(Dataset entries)
»»

-- ==== Sys2Proof/Laws/Memory.lean ====
section
/-! SUPPORT. The laws of the sparse arrays: a read after a write, the keys a write leaves, and that every operation
keeps the canonical form. The read laws hold of every list; only canonicity needs `Cells.wf`. -/

namespace Sys2Proof.Machine

variable {w : Nat}

@[simp] theorem Cells.read_nil (k : Nat) : Cells.read ([] : Cells w) k = 0#w := rfl

theorem Cells.read_erase (m : Cells w) (k j : Nat) :
    Cells.read (Cells.erase m k) j = if j = k then 0#w else Cells.read m j := by
  induction m with
  | nil => simp [Cells.erase, Cells.read, Cells.unlisted]
  | cons c t ih =>
    obtain ⟨a, v⟩ := c
    simp only [Cells.erase] at ih ⊢
    by_cases h : a = k
    · subst h
      by_cases hj : j = a
      · subst hj; simp [ih]
      · simp [ih, hj, Cells.read, Ne.symm hj]
    · by_cases hj : j = k
      · subst hj; simp [h, Cells.read, ih]
      · by_cases ha : a = j
        · simp [ha, Cells.read, hj]
        · simp [h, ha, Cells.read, ih, hj]

theorem Cells.read_place (m : Cells w) (k j : Nat) (v : BitVec w) (hm : ∀ c ∈ m, c.1 ≠ k) :
    Cells.read (Cells.place k v m) j = if j = k then v else Cells.read m j := by
  induction m with
  | nil =>
    by_cases hj : j = k
    · subst hj; simp [Cells.place, Cells.read]
    · simp [Cells.place, Cells.read, hj, Ne.symm hj]
  | cons c t ih =>
    obtain ⟨a, x⟩ := c
    have ha : a ≠ k := hm (a, x) (by simp)
    have ih' := ih (fun c hc => hm c (by simp [hc]))
    by_cases hj : j = k
    · subst hj
      by_cases hlt : j < a <;> simp [Cells.place, Cells.read, hlt, ha, ih']
    · by_cases hlt : k < a <;> simp [Cells.place, Cells.read, hlt, hj, Ne.symm hj, ih']

theorem Cells.key_ne_of_mem_erase {m : Cells w} {k : Nat} {c : Nat × BitVec w} (h : c ∈ Cells.erase m k) :
    c.1 ≠ k := by
  simpa using (List.mem_filter.mp h).2

theorem Cells.mem_of_mem_erase {m : Cells w} {k : Nat} {c : Nat × BitVec w} (h : c ∈ Cells.erase m k) : c ∈ m :=
  (List.mem_filter.mp h).1

/-- The one read law: a write is seen at its key and nowhere else. -/
theorem Cells.read_write (m : Cells w) (k j : Nat) (v : BitVec w) :
    Cells.read (Cells.write m k v) j = if j = k then v else Cells.read m j := by
  unfold Cells.write
  split
  · next h => rw [Cells.read_erase, h]; rfl
  · rw [Cells.read_place _ _ _ _ (fun c hc => Cells.key_ne_of_mem_erase hc), Cells.read_erase]
    by_cases hj : j = k <;> simp [hj]

@[simp] theorem Cells.read_write_same (m : Cells w) (k : Nat) (v : BitVec w) :
    Cells.read (Cells.write m k v) k = v := by
  simp [Cells.read_write]

theorem Cells.read_write_other (m : Cells w) {k j : Nat} (v : BitVec w) (h : j ≠ k) :
    Cells.read (Cells.write m k v) j = Cells.read m j := by
  simp [Cells.read_write, h]

theorem Cells.mem_place {m : Cells w} {k : Nat} {v : BitVec w} {c : Nat × BitVec w}
    (h : c ∈ Cells.place k v m) : c = (k, v) ∨ c ∈ m := by
  induction m with
  | nil => simpa [Cells.place] using h
  | cons d t ih =>
    by_cases hlt : k < d.1
    · simpa [Cells.place, hlt] using h
    · simp only [Cells.place, hlt, if_false, List.mem_cons] at h ⊢
      rcases h with h | h
      · exact .inr (.inl h)
      · exact (ih h).imp id .inr

/-- What a write leaves is the written cell or an old one. -/
theorem Cells.mem_write {m : Cells w} {k : Nat} {v : BitVec w} {c : Nat × BitVec w}
    (h : c ∈ Cells.write m k v) : c = (k, v) ∨ c ∈ m := by
  unfold Cells.write at h
  split at h
  · exact .inr (Cells.mem_of_mem_erase h)
  · exact (Cells.mem_place h).imp id Cells.mem_of_mem_erase

/-- Every key stays below a bound that the written key meets. -/
theorem Cells.write_keys_lt {m : Cells w} {k n : Nat} {v : BitVec w} (hm : ∀ c ∈ m, c.1 < n) (hk : k < n) :
    ∀ c ∈ Cells.write m k v, c.1 < n := fun c hc =>
  (Cells.mem_write hc).elim (fun e => by subst e; exact hk) (hm c)

theorem Cells.wf_nil : Cells.wf ([] : Cells w) := by simp [Cells.wf]

theorem Cells.wf_erase {m : Cells w} (h : Cells.wf m) (k : Nat) : Cells.wf (Cells.erase m k) :=
  ⟨h.1.filter _, fun c hc => h.2 c (Cells.mem_of_mem_erase hc)⟩

theorem Cells.pairwise_place {m : Cells w} {k : Nat} {v : BitVec w} (h : m.Pairwise (fun x y => x.1 < y.1))
    (hk : ∀ c ∈ m, c.1 ≠ k) : (Cells.place k v m).Pairwise (fun x y => x.1 < y.1) := by
  induction m with
  | nil => simp [Cells.place]
  | cons d t ih =>
    obtain ⟨hd, ht⟩ := List.pairwise_cons.mp h
    by_cases hlt : k < d.1
    · simp only [Cells.place, hlt, if_true, List.pairwise_cons, List.mem_cons]
      exact ⟨fun c hc => hc.elim (fun e => e ▸ hlt) (fun hc => lt_trans hlt (hd c hc)), hd, ht⟩
    · simp only [Cells.place, hlt, if_false, List.pairwise_cons]
      have hne : d.1 ≠ k := hk d (by simp)
      refine ⟨fun c hc => ?_, ih ht (fun c hc => hk c (by simp [hc]))⟩
      rcases Cells.mem_place hc with e | hc
      · subst e; show d.1 < k; omega
      · exact hd c hc

/-- A write keeps the canonical form. -/
theorem Cells.wf_write {m : Cells w} (h : Cells.wf m) (k : Nat) (v : BitVec w) : Cells.wf (Cells.write m k v) := by
  unfold Cells.write
  split
  · exact Cells.wf_erase h k
  · next hv =>
    refine ⟨Cells.pairwise_place (Cells.wf_erase h k).1 (fun c hc => Cells.key_ne_of_mem_erase hc), fun c hc => ?_⟩
    rcases Cells.mem_place hc with e | hc
    · subst e; exact hv
    · exact (Cells.wf_erase h k).2 c hc

/-- A range of writes is seen inside the range and nowhere else. -/
theorem Cells.read_writeRange (m : Cells w) (base : Nat) (f : Nat → BitVec w) (n j : Nat) :
    Cells.read (Cells.writeRange m base f n) j =
      if base ≤ j ∧ j < base + n then f (j - base) else Cells.read m j := by
  induction n with
  | zero =>
    have : ¬(base ≤ j ∧ j < base + 0) := by omega
    simp only [Cells.writeRange, this, if_false]
  | succ n ih =>
    rw [Cells.writeRange, Cells.read_write, ih]
    by_cases h : j = base + n
    · subst h; simp
    · by_cases h2 : base ≤ j ∧ j < base + n
      · have : base ≤ j ∧ j < base + (n + 1) := by omega
        simp [h, h2, this]
      · have : ¬(base ≤ j ∧ j < base + (n + 1)) := by omega
        simp [h, h2, this]

theorem Cells.wf_writeRange {m : Cells w} (h : Cells.wf m) (base : Nat) (f : Nat → BitVec w) (n : Nat) :
    Cells.wf (Cells.writeRange m base f n) := by
  induction n with
  | zero => exact h
  | succ n ih => exact Cells.wf_write ih _ _

theorem Cells.writeRange_keys_lt {m : Cells w} {base n size : Nat} {f : Nat → BitVec w} (hm : ∀ c ∈ m, c.1 < size)
    (hb : base + n ≤ size) : ∀ c ∈ Cells.writeRange m base f n, c.1 < size := by
  induction n with
  | zero => exact hm
  | succ n ih => exact Cells.write_keys_lt (ih (by omega)) (by omega)

/-- The cells of a list read as the list. -/
theorem Cells.read_ofList (base : Nat) (l : List (BitVec w)) (j : Nat) :
    Cells.read (Cells.ofList base l) j = if base ≤ j then l.getD (j - base) 0#w else 0#w := by
  induction l generalizing base with
  | nil => simp [Cells.ofList]
  | cons v t ih =>
    have key : Cells.read (Cells.ofList (base + 1) t) j = if base + 1 ≤ j then t.getD (j - (base + 1)) 0#w else 0#w :=
      ih (base + 1)
    by_cases hj : j = base
    · subst hj
      have h1 : ¬ (j + 1 ≤ j) := by omega
      by_cases hv : v = 0#w <;> simp [Cells.ofList, Cells.unlisted, Cells.read, hv, key]
    · by_cases hle : base ≤ j
      · obtain ⟨d, rfl⟩ : ∃ d, j = base + 1 + d := ⟨j - (base + 1), by omega⟩
        have h1 : base + 1 + d - base = d + 1 := by omega
        have h2 : base ≠ base + 1 + d := by omega
        have h3 : base ≤ base + 1 + d := by omega
        by_cases hv : v = 0#w <;> simp [Cells.ofList, Cells.unlisted, Cells.read, hv, key, h1, h2, h3]
      · have h1 : ¬ (base + 1 ≤ j) := by omega
        have h2 : base ≠ j := by omega
        by_cases hv : v = 0#w <;> simp [Cells.ofList, Cells.unlisted, Cells.read, hv, key, hle, h1, h2]

theorem Cells.ofList_keys (base : Nat) (l : List (BitVec w)) :
    ∀ c ∈ Cells.ofList base l, base ≤ c.1 ∧ c.1 < base + l.length ∧ c.2 ≠ 0#w := by
  induction l generalizing base with
  | nil => simp [Cells.ofList]
  | cons v t ih =>
    intro c hc
    have step : c ∈ Cells.ofList (base + 1) t → base ≤ c.1 ∧ c.1 < base + (v :: t).length ∧ c.2 ≠ 0#w := fun h => by
      obtain ⟨h1, h2, h3⟩ := ih (base + 1) c h
      simp only [List.length_cons]
      exact ⟨by omega, by omega, h3⟩
    by_cases hv : v = 0#w
    · simp only [Cells.ofList, Cells.unlisted, hv, if_true] at hc
      subst hv; exact step hc
    · simp only [Cells.ofList, Cells.unlisted, hv, if_false, List.mem_cons] at hc
      rcases hc with rfl | hc
      · simp [hv]
      · exact step hc

theorem Cells.wf_ofList (base : Nat) (l : List (BitVec w)) : Cells.wf (Cells.ofList base l) := by
  refine ⟨?_, fun c hc => (Cells.ofList_keys base l c hc).2.2⟩
  induction l generalizing base with
  | nil => simp [Cells.ofList]
  | cons v t ih =>
    by_cases hv : v = 0#w
    · simpa [Cells.ofList, Cells.unlisted, hv] using ih (base + 1)
    · simp only [Cells.ofList, Cells.unlisted, hv, if_false, List.pairwise_cons]
      exact ⟨fun c hc => by have := (Cells.ofList_keys (base + 1) t c hc).1; show base < c.1; omega, ih (base + 1)⟩

/-- Two canonical arrays that read alike are the same list. -/
theorem Cells.ext_of_wf {m n : Cells w} (hm : Cells.wf m) (hn : Cells.wf n) (h : ∀ k, Cells.read m k = Cells.read n k) :
    m = n := by
  have below : ∀ (t : Cells w) (k : Nat), (∀ c ∈ t, k < c.1) → Cells.read t k = 0#w := by
    intro t k ht
    induction t with
    | nil => rfl
    | cons c t ih =>
      have h1 : c.1 ≠ k := by have := ht c (by simp); omega
      simp only [Cells.read, h1, if_false]
      exact ih (fun d hd => ht d (by simp [hd]))
  have tailwf : ∀ {c : Nat × BitVec w} {t : Cells w}, Cells.wf (c :: t) → Cells.wf t ∧ (∀ d ∈ t, c.1 < d.1) ∧ c.2 ≠ 0#w :=
    fun hw => ⟨⟨(List.pairwise_cons.mp hw.1).2, fun d hd => hw.2 d (by simp [hd])⟩,
      (List.pairwise_cons.mp hw.1).1, hw.2 _ (by simp)⟩
  induction m generalizing n with
  | nil =>
    cases n with
    | nil => rfl
    | cons d t =>
      have := h d.1
      simp only [Cells.read, if_true] at this
      exact absurd this.symm (tailwf hn).2.2
  | cons c t ih =>
    obtain ⟨ht, hct, hc0⟩ := tailwf hm
    cases n with
    | nil =>
      have := h c.1
      simp only [Cells.read, if_true] at this
      exact absurd this hc0
    | cons d u =>
      obtain ⟨hu, hdu, hd0⟩ := tailwf hn
      have hk : c.1 = d.1 := by
        rcases Nat.lt_trichotomy c.1 d.1 with hlt | he | hlt
        · have := h c.1
          rw [below (d :: u) c.1 (by intro x hx; rcases List.mem_cons.mp hx with rfl | hx; exact hlt; exact lt_trans hlt (hdu x hx))] at this
          simp only [Cells.read, if_true] at this
          exact absurd this hc0
        · exact he
        · have := h d.1
          rw [below (c :: t) d.1 (by intro x hx; rcases List.mem_cons.mp hx with rfl | hx; exact hlt; exact lt_trans hlt (hct x hx))] at this
          simp only [Cells.read, if_true] at this
          exact absurd this.symm hd0
      have hv : c.2 = d.2 := by
        have := h c.1
        simpa [Cells.read, hk] using this
      have hcd : c = d := Prod.ext hk hv
      subst hcd
      congr 1
      refine ih ht hu (fun k => ?_)
      by_cases hkc : c.1 = k
      · rw [← hkc, below t c.1 hct, below u c.1 hdu]
      · have := h k
        simpa [Cells.read, hkc] using this

end Sys2Proof.Machine
end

««

= Task details =
For the entries, state the number of lines that include the string "seen". Add no other words.

= Exercise result =
2